_WORK TO BE COMPLETED_
Looking at the data that follows, count the lines containing the word "ftyOf" and write down only that count.

_Dataset excerpts_
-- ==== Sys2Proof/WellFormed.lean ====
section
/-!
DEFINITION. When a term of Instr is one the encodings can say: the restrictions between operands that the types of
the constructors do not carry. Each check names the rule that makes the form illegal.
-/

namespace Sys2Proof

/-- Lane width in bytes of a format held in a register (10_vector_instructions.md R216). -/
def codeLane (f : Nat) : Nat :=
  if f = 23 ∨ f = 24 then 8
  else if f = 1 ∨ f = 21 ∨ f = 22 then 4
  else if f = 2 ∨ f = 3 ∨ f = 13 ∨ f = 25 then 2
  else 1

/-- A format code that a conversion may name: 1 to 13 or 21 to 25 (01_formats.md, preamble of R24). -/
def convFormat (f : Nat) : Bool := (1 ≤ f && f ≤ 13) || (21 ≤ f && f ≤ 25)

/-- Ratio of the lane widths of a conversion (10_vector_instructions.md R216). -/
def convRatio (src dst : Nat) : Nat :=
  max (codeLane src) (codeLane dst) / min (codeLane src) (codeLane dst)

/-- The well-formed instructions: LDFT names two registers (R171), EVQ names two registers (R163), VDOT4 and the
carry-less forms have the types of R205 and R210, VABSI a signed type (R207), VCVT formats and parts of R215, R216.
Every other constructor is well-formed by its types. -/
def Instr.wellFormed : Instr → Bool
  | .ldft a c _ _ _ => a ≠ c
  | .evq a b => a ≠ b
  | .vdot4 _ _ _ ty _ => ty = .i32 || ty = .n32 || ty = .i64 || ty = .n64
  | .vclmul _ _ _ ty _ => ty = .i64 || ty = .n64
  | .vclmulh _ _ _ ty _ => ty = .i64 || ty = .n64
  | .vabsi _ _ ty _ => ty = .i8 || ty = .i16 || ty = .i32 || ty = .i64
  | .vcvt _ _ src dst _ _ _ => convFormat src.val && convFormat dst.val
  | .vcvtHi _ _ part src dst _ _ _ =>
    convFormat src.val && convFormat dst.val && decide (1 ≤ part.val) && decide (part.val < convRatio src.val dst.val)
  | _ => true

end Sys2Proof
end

--

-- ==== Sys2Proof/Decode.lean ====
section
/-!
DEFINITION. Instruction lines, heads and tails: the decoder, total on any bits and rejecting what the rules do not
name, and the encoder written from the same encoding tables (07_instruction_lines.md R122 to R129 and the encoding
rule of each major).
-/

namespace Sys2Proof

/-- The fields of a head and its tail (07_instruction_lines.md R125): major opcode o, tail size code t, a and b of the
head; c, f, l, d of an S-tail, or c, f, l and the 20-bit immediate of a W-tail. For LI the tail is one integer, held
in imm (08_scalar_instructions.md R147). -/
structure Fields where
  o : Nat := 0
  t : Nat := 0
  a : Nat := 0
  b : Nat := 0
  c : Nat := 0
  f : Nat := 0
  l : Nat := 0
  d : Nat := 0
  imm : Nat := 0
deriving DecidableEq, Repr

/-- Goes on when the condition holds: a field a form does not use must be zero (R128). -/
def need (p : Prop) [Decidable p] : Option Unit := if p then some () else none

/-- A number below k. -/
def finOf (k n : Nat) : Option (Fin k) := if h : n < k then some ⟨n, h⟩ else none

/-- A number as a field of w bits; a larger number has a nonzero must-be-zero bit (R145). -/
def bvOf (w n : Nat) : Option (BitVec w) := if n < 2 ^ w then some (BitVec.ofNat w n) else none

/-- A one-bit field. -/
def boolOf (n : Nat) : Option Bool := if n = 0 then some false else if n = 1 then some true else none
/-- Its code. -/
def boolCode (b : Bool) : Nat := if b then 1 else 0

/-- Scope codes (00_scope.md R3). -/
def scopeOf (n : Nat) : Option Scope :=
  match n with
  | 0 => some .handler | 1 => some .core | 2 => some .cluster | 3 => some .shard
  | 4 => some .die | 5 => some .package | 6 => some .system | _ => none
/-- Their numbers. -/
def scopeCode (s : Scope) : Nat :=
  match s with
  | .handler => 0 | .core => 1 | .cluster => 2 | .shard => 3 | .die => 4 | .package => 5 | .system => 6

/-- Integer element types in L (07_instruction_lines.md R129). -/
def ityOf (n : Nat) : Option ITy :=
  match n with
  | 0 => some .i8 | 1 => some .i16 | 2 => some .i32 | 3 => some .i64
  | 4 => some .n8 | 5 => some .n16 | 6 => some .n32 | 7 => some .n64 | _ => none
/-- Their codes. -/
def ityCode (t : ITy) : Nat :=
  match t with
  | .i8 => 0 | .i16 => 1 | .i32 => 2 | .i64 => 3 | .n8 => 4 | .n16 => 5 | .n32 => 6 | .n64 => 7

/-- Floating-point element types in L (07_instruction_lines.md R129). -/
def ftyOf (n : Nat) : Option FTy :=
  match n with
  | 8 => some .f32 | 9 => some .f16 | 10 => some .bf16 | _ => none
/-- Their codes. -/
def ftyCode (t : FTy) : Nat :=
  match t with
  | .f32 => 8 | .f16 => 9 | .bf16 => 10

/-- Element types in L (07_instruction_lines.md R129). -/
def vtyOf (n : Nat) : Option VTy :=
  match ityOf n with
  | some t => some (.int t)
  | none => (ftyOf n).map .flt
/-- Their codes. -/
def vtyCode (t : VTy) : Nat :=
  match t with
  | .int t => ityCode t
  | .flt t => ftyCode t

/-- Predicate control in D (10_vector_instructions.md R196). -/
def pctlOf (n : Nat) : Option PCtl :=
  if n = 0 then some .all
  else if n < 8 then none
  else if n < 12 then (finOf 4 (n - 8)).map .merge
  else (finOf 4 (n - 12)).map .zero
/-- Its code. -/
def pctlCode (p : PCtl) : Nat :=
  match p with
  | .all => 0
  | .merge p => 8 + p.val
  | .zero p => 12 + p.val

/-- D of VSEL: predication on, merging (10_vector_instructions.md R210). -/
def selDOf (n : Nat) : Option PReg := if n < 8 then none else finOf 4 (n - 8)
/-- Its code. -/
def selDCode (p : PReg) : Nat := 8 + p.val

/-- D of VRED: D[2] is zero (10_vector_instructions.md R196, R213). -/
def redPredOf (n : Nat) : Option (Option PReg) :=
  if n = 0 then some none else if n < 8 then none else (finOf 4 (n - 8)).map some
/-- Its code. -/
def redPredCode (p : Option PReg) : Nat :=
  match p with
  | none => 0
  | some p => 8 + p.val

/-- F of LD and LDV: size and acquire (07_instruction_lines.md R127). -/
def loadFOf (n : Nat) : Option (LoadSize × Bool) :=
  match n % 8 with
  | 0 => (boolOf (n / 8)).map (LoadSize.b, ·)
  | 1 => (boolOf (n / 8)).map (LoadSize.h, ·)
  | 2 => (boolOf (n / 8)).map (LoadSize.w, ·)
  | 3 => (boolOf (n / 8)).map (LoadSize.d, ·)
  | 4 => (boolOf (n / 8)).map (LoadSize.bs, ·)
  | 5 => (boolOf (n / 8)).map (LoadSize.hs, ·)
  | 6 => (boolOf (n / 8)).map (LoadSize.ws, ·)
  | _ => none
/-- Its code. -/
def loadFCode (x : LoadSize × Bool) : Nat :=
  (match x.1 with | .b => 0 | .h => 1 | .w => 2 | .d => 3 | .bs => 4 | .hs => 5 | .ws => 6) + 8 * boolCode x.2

_OUTPUT_
2